Given the powerful effects of fentanyl, pharmaceutical and chemical companies began to experiment with fentanyl in wildly different settings than medicine, including wild animal immobilization and anti-terrorism efforts. Some of the fentanyl analogs developed in 1974 include sufentanil, five to 10 times stronger than fentanyl and 500 times stronger than morphine; and carfentanil, “approximately 10,000 times that of morphine and 100 times that of fentanyl” and “intended for large-animal use only as its extreme potency makes it inappropriate for use in humans.” [7]

Around the same time, Johnson & Johnson — which had absorbed Janssen — was contacted by the Azar Company to develop fentanyl as a pain management tool. The result was the transdermal patch Duragesic, which brought new levels of relief for sufferers of chronic pain and individuals who had undergone invasive and traumatic surgeries: “Duragesic proved to be one of the most successful analgesic pharmaceutical products ever developed, with sales in 2004 (its last year of patent life) exceeding $2.4 billion,” according to “The Wondrous Story of Anesthesia.” [6]

Throughout the 1980s, companies began to produce a number of different fentanyl-related medications, from child-friendly Oralet lollipops to nasal sprays to sublingual tablets — but the drug’s power has raised concerns over the years as well, according to “The Fentanyl Story” [5]: Overdoses was first recorded as early as 1972, shortly after its approval, mostly through “misuse and illicit uses.” FDA approval of Oralet was “held up for months in 1993 because of concerns about the possibility of unintentional overdoses of fentanyl.” And in a 2006 study by a group of researchers reported in the Journal of Addictive Diseases [8], fentanyl was even detected “in cardiovascular surgery operating room air … like tobacco, second hand opioid exposure can sensitize and change the brain making abuse, dependence and behavioral disorders more likely. Thus environmental exposure and sensitization may be an important risk factor in physician addiction.”

Some of the commercial names for fentanyl include: Sublimaze, Durogesic, Duragesic, Fentanyl citrate, Lazanda, Nasalfent, Subsys and Actiq. On the street, however, it can sometimes be sold as: drop dead, serial killer, Apache, China girl, dance fever, goodfella, jackpot, murder 8, TNT and others.

While fentanyl addiction rates remained relatively low for several decades, however, the federal and state crackdowns on opioid prescriptions caused a seismic shift in the drug trafficking market: As prescription opioids became harder to acquire, more addicts began seeking illegal street drugs like heroin. Drug traffickers, in turn, began to see fentanyl as a cutting agent — a cheap narcotic, easy to manufacture in clandestine labs, that can potentiate heroin, stretch the amount of heroin and saturate the market so that the returns on investment are astronomical.
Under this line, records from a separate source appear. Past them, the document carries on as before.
-- ==== Sys2Proof/Certificates/Slice0/Obligations.lean ====
section
/-! DEFINITION. The statements about this model for the provers: what the numbered rules of spec/ say that each
instruction and the machine do. -/

open Sys2Proof Sys2Proof.Machine

/-! ### Integer arithmetic (09_scalar R104 to R113) -/

/-- R104, R105: sums, products and halves of products modulo 2^64, for every operand; quotients rounded toward zero and
remainders a − b × q, with the special cases of a zero divisor and of the overflowing quotient. The destination g0 discards. -/
def Obligations.IntegerArithmetic : Prop :=
  (∀ (s : State) (th : Thread) (r : R3),
    (Executes s th [r.d, r.a, r.b] [r.a, r.b] →
      Completes (.add r) s th 4 r.d (BitVec.ofNat 64 ((s.g r.a).toNat + (s.g r.b).toNat)) ∧
      Completes (.sub r) s th 4 r.d (BitVec.ofInt 64 ((s.g r.a).toNat - (s.g r.b).toNat)) ∧
      Completes (.mul r) s th 4 r.d (BitVec.ofNat 64 ((s.g r.a).toNat * (s.g r.b).toNat)) ∧
      Completes (.mulh r) s th 4 r.d (BitVec.ofInt 64 ((s.g r.a).toInt * (s.g r.b).toInt / 2 ^ 64)) ∧
      Completes (.mulhu r) s th 4 r.d (BitVec.ofNat 64 ((s.g r.a).toNat * (s.g r.b).toNat / 2 ^ 64)) ∧
      Completes (.mulhsu r) s th 4 r.d (BitVec.ofInt 64 ((s.g r.a).toInt * (s.g r.b).toNat / 2 ^ 64))) ∧
    (Executes s th [r.d, r.a, r.b] [r.d, r.a, r.b] →
      Completes (.madd r) s th 4 r.d (BitVec.ofNat 64 ((s.g r.d).toNat + (s.g r.a).toNat * (s.g r.b).toNat)))) ∧
  (∀ (s : State) (th : Thread) (r : R3), Executes s th [r.d, r.a, r.b] [r.a, r.b] →
    let a := s.g r.a
    let b := s.g r.b
    (b = 0 →
      Completes (.div r) s th 4 r.d 0xFFFFFFFFFFFFFFFF#64 ∧ Completes (.rem r) s th 4 r.d a ∧
      Completes (.divu r) s th 4 r.d 0xFFFFFFFFFFFFFFFF#64 ∧ Completes (.remu r) s th 4 r.d a) ∧
    (a = 0x8000000000000000#64 → b = 0xFFFFFFFFFFFFFFFF#64 →
      Completes (.div r) s th 4 r.d 0x8000000000000000#64 ∧ Completes (.rem r) s th 4 r.d 0) ∧
    (b ≠ 0 → ¬ (a = 0x8000000000000000#64 ∧ b = 0xFFFFFFFFFFFFFFFF#64) →
      Completes (.div r) s th 4 r.d (BitVec.ofInt 64 (a.toInt.tdiv b.toInt)) ∧
      Completes (.rem r) s th 4 r.d (BitVec.ofInt 64 (a.toInt - b.toInt * a.toInt.tdiv b.toInt))) ∧
    (b ≠ 0 →
      Completes (.divu r) s th 4 r.d (BitVec.ofNat 64 (a.toNat / b.toNat)) ∧
      Completes (.remu r) s th 4 r.d (BitVec.ofInt 64 (a.toNat - b.toNat * (a.toNat / b.toNat : Nat)))))

/-- R106, R107: each bit of the result of a logical instruction, and of a shift or rotation by n, the low six bits of the
register or the immediate amount. -/
def Obligations.LogicalAndShiftBits : Prop :=
  (∀ (s : State) (th : Thread) (r : R3), Executes s th [r.d, r.a, r.b] [r.a, r.b] →
    ∃ vAnd vOr vXor vAndn vOrn : Word,
      Completes (.and r) s th 4 r.d vAnd ∧ Completes (.or r) s th 4 r.d vOr ∧ Completes (.xor r) s th 4 r.d vXor ∧
      Completes (.andn r) s th 4 r.d vAndn ∧ Completes (.orn r) s th 4 r.d vOrn ∧
      ∀ i < 64,
        vAnd.getLsbD i = ((s.g r.a).getLsbD i && (s.g r.b).getLsbD i) ∧
        vOr.getLsbD i = ((s.g r.a).getLsbD i || (s.g r.b).getLsbD i) ∧
        vXor.getLsbD i = ((s.g r.a).getLsbD i != (s.g r.b).getLsbD i) ∧
        vAndn.getLsbD i = ((s.g r.a).getLsbD i && !(s.g r.b).getLsbD i) ∧
        vOrn.getLsbD i = ((s.g r.a).getLsbD i || !(s.g r.b).getLsbD i)) ∧
  (∀ (s : State) (th : Thread) (a : Word) (d : Reg) (n : Nat) (left right arith rot : Instr),
    ((∃ r : R3, Executes s th [r.d, r.a, r.b] [r.a, r.b] ∧ a = s.g r.a ∧ d = r.d ∧ n = (s.g r.b).toNat % 64 ∧
        left = .shl r ∧ right = .shr r ∧ arith = .sar r ∧ rot = .rotl r) ∨
      (∃ r : RS, Executes s th [r.d, r.a] [r.a] ∧ a = s.g r.a ∧ d = r.d ∧ n = r.n.toNat ∧
        left = .shli r ∧ right = .shri r ∧ arith = .sari r ∧ rot = .rotli r)) →
    ∃ vl vr va vt : Word,
      Completes left s th 4 d vl ∧ Completes right s th 4 d vr ∧ Completes arith s th 4 d va ∧ Completes rot s th 4 d vt ∧
      ∀ i < 64,
        vl.getLsbD i = (decide (n ≤ i) && a.getLsbD (i - n)) ∧
        vr.getLsbD i = (decide (i + n < 64) && a.getLsbD (i + n)) ∧
        va.getLsbD i = (if i + n < 64 then a.getLsbD (i + n) else a.getLsbD 63) ∧
        vt.getLsbD ((i + n) % 64) = a.getLsbD i)
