-- ==== Sys2Proof/Laws/PerInstr.lean ====
section
/-! SUPPORT. Statements made instruction by instruction: the words that the encoder gives. -/

/-- An instruction has at most two words of 32 bits, and two exactly where the first opens a long form (R55). -/
def Sys2Proof.Laws.Encodes.Statement (i : Sys2Proof.Instr) : Prop :=
  (∀ w ∈ Sys2Proof.encode i, w < 2 ^ 32) ∧ (Sys2Proof.encode i).length ≤ 2 ∧
    ((Sys2Proof.encode i).length = 2 ↔ (Sys2Proof.encode i).head?.map Sys2Proof.isLong = some true)

namespace Sys2Proof

open Sys2Proof.Machine

/-- A word of 32 bits with a major opcode. -/
def HasMajor (w op : Nat) : Prop := w < 2 ^ 32 ∧ w / 2 ^ 25 % 128 = op

theorem b2n_lt (b : Bool) : b2n b < 2 := by cases b <;> decide

theorem wI_major (op : Nat) (d a : Reg) (imm : Nat) (ho : op < 128) (hi : imm < 2048) : HasMajor (wI op d a imm) op := by
  have hd := d.isLt; have ha := a.isLt
  unfold HasMajor wI; omega

theorem wR_major (op : Nat) (d a b : Reg) (fn : Nat) (ho : op < 128) (hf : fn < 16) : HasMajor (wR op d a b fn) op := by
  have hd := d.isLt; have ha := a.isLt; have hb := b.isLt
  unfold HasMajor wR; omega

theorem wJ_major (op : Nat) (d : Reg) (off : BitVec 18) (ho : op < 128) : HasMajor (wJ op d off) op := by
  have hd := d.isLt; have hf := off.isLt
  unfold HasMajor wJ; omega

theorem wF_major (op : Nat) (f : RF) (ho : op < 127) : HasMajor (wF op f) (op + f.pos.toNat / 32) := by
  have hp := f.pos.isLt; have hl := f.lenm1.isLt
  exact wI_major _ _ _ _ (by omega) (by omega)

theorem wM_major (op : Nat) (m : MemOp) (ho : op < 128) : HasMajor (wM op m) op := by
  have h1 := m.off.isLt; have h2 := m.sp.isLt; have h3 := m.wk.isLt; have h4 := b2n_lt m.lu
  exact wI_major _ _ _ _ ho (by omega)

theorem wA_major (op aop : Nat) (m : AmoOp) (ho : op < 127) (hk : aop < 16) : HasMajor (wA op aop m) (op + b2n m.wide) := by
  have h1 := m.ord.isLt; have h2 := m.sp.isLt; have h3 := m.scope.isLt; have h4 := b2n_lt m.wide
  exact wI_major _ _ _ _ (by omega) (by omega)

theorem encodes_none {i : Instr} (h : encode i = []) : Laws.Encodes.Statement i := by
  simp [Laws.Encodes.Statement, h]

theorem encodes_one {i : Instr} {w op : Nat} (h : encode i = [w]) (hw : HasMajor w op) (ho : op ≠ 127) :
    Laws.Encodes.Statement i := by
  obtain ⟨h1, h2⟩ := hw
  refine ⟨by simpa [h] using h1, by simp [h], ?_⟩
  rw [h]
  simp only [List.length_cons, List.length_nil, List.head?_cons, Option.map_some, isLong, h2, Option.some.injEq,
    beq_iff_eq]
  omega

theorem encodes_two {i : Instr} {w : Nat} {x : BitVec 32} (h : encode i = [w, x.toNat]) (hw : HasMajor w 127) :
    Laws.Encodes.Statement i := by
  obtain ⟨h1, h2⟩ := hw
  refine ⟨?_, by simp [h], by rw [h]; simp only [List.length_cons, List.length_nil, List.head?_cons, Option.map_some, isLong, h2]; decide⟩
  rw [h]
  intro y hy
  have hx := x.isLt
  simp only [List.mem_cons, List.not_mem_nil, or_false] at hy
  omega

end Sys2Proof

theorem Sys2Proof.Laws.Encodes.add (r : Sys2Proof.R3) : Sys2Proof.Laws.Encodes.Statement (.add r) :=
  Sys2Proof.encodes_one rfl (Sys2Proof.wR_major _ _ _ _ _ (by decide) (by omega)) (by decide)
According to the CDC [9], “Beginning in 2013, the distribution of (illegally manufactured fentanyl) increased to unprecedented levels … curing 2013–2014, the number of drug products obtained by law enforcement that tested positive for fentanyl (fentanyl submissions) increased by 426%.” In December 2018, The Associated Press reported [10] “much of the illicit fentanyl consumed in the U.S. originates in China, but is often smuggled through Mexico. Mexican cartels have also been known to produce the drug from precursor chemicals mainly imported from China.”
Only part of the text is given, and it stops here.